Tu es plus fortuné que tu ne crois, si tu as un toit. Écris ce que tu vois. Ou tu as marché, à qui tu as parlé. Aujourd’hui, et hier, et avant-hier. Et demain. Surtout demain. Comment c’était et quelle sera la prochaine route. D’abord, vérifie tes mains, tes pieds, tes pas sur le sentier. Comment le temps passe, tu ne t’en soucieras plus. Dessine des étoiles, pas sur un écran. Cherche la compagnie de ceux qui te veulent du bien. De tes épaules alors tomberont des pierres, des gouttes, du tonnerre. Peut-être. Qui sait ? Même toi tu ignores, tout ce que tu peux laisser derrière.

Quelque chose va grandir, d’énorme à l’intérieur.

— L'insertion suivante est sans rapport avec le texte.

/-- Of the bytes the CRC covers and the CRC field after them, one replaced byte changes exactly one. -/
theorem crc_field_set_ne {m : Nat} (hk : k < m + 2) (hm : m + 2 ≤ f.length) (hv : v ≠ byteAt f k)
    (hcrc : le16 f m = crc16 (slice f 0 m)) : le16 (f.set k v) m ≠ crc16 (slice (f.set k v) 0 m) := by
  have hcovered : slice (f.set k v) 0 m = (slice f 0 m).set k v := List.take_set
  have hsize : (slice f 0 m).length = m := by rw [slice_length]; omega
  rw [hcovered]
  rcases Nat.lt_or_ge k m with hbody | hfield
  · have hread : byteAt (slice f 0 m) k = byteAt f k := Machine.byteAt_take f hbody (by omega)
    rw [le16_set_of_ne (by omega) (by omega) (by omega), hcrc]
    exact (crc16_set_ne (hsize.symm ▸ hbody) (hread.symm ▸ hv)).symm
  · have hsame : (slice f 0 m).set k v = slice f 0 m := List.set_eq_of_length_le (hsize.trans_le hfield)
    rw [hsame, ← hcrc]
    exact le16_set_ne (by omega) hv (by omega)

/-- One byte of an accepted frame replaced: the first check of R140 that reads the byte fails, and the CRC's reads all
those that no check before it has caught. -/
theorem decodeFrame_set {fr : Frame} (h : decodeFrame f = .frame fr) (hk : k < f.length) (hv : v ≠ byteAt f k) :
    decodeFrame (f.set k v) =
      .bad (if k < 2 ∨ f.length - 2 ≤ k then .markersInvalid
        else if k = 10 ∨ k = 11 then .lengthMismatch else .crcMismatch) := by
  obtain ⟨hmark, hlen, hcrc⟩ := checks_of_decodeFrame h
  have hmin : 16 ≤ (f.set k v).length := by rw [List.length_set]; omega
  split_ifs with hmarker hlength
  · exact decodeFrame_of_not_marked hmin (not_marked_set hk hmark hv hmarker)
  · have hother : (le16 (f.set k v) 10).toNat ≠ (le16 f 10).toNat := fun heq =>
      le16_set_ne hk hv hlength (BitVec.eq_of_toNat_eq heq)
    rw [decodeFrame_of_marked hmin (marked_set hk hmark (by omega) (by omega)), List.length_set, if_pos (by omega)]
  · have hsame : le16 (f.set k v) 10 = le16 f 10 := le16_set_of_ne hk (by omega) (by omega)
    rw [decodeFrame_of_marked hmin (marked_set hk hmark (by omega) (by omega)), hsame, List.length_set,
      if_neg (not_not.2 hlen), if_pos (crc_field_set_ne (by omega) (by omega) hv hcrc)]

end

/-- Settles O7: an encoded frame is accepted, so each replaced byte fails the check that reads it. -/
theorem oneCorruptedByteNeverDecodes : Obligations.OneCorruptedByteNeverDecodes := by
  intro cmd seq off p k v hp hk hv
  have hframe := decodeFrame_encodeFrame cmd seq off (p := p) (by omega)
  have hset := decodeFrame_set hframe (by rwa [encodeFrame_length]) hv
  rwa [encodeFrame_length, show 16 + p.length - 2 = 14 + p.length by omega] at hset

end Sys2Proof

namespace Sys2Proof.Machine

/-! ### A candidate frame that does not decode (R141) -/

theorem transition_of_exec {s : State} (hrst : s.env.rst = false) (hphase : s.eng.phase = .exec)
    (hcont : s.eng.cont = none) : s.transition = s.startFrame := by
  simp only [State.transition, hrst, hphase, hcont, Bool.false_eq_true, if_false]

/-- Settles O20: the first step of EXEC drops such a frame, with the reason of its error. -/
theorem undecodableFrameIsDropped : Obligations.UndecodableFrameIsDropped := by
  intro s e hrst hphase hcont hbad
  have hdrop : s.transition = .next (s.drop e.reason) := by
    rw [transition_of_exec hrst hphase hcont, State.startFrame, hbad]
  rw [step_of_transition hdrop]
  cases e <;> rfl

Va pousser, te guérir un peu. Pas complètement. On ne guérit jamais complètement. C’est un leurre. C’est ce qui compte le plus. Ce qu’ils nomment « sauvage » en toi. Qu’est-ce qu’ils en savent. Tu erreras en silence, vers des jetées, des forêts, des océans, peut-être. C’est beau. Un beau cliché. Ne le partage pas tout de suite alors. Garde tes images. Elles deviendront des visions. Tu absorberas tout ce qui n’est pas communiqué.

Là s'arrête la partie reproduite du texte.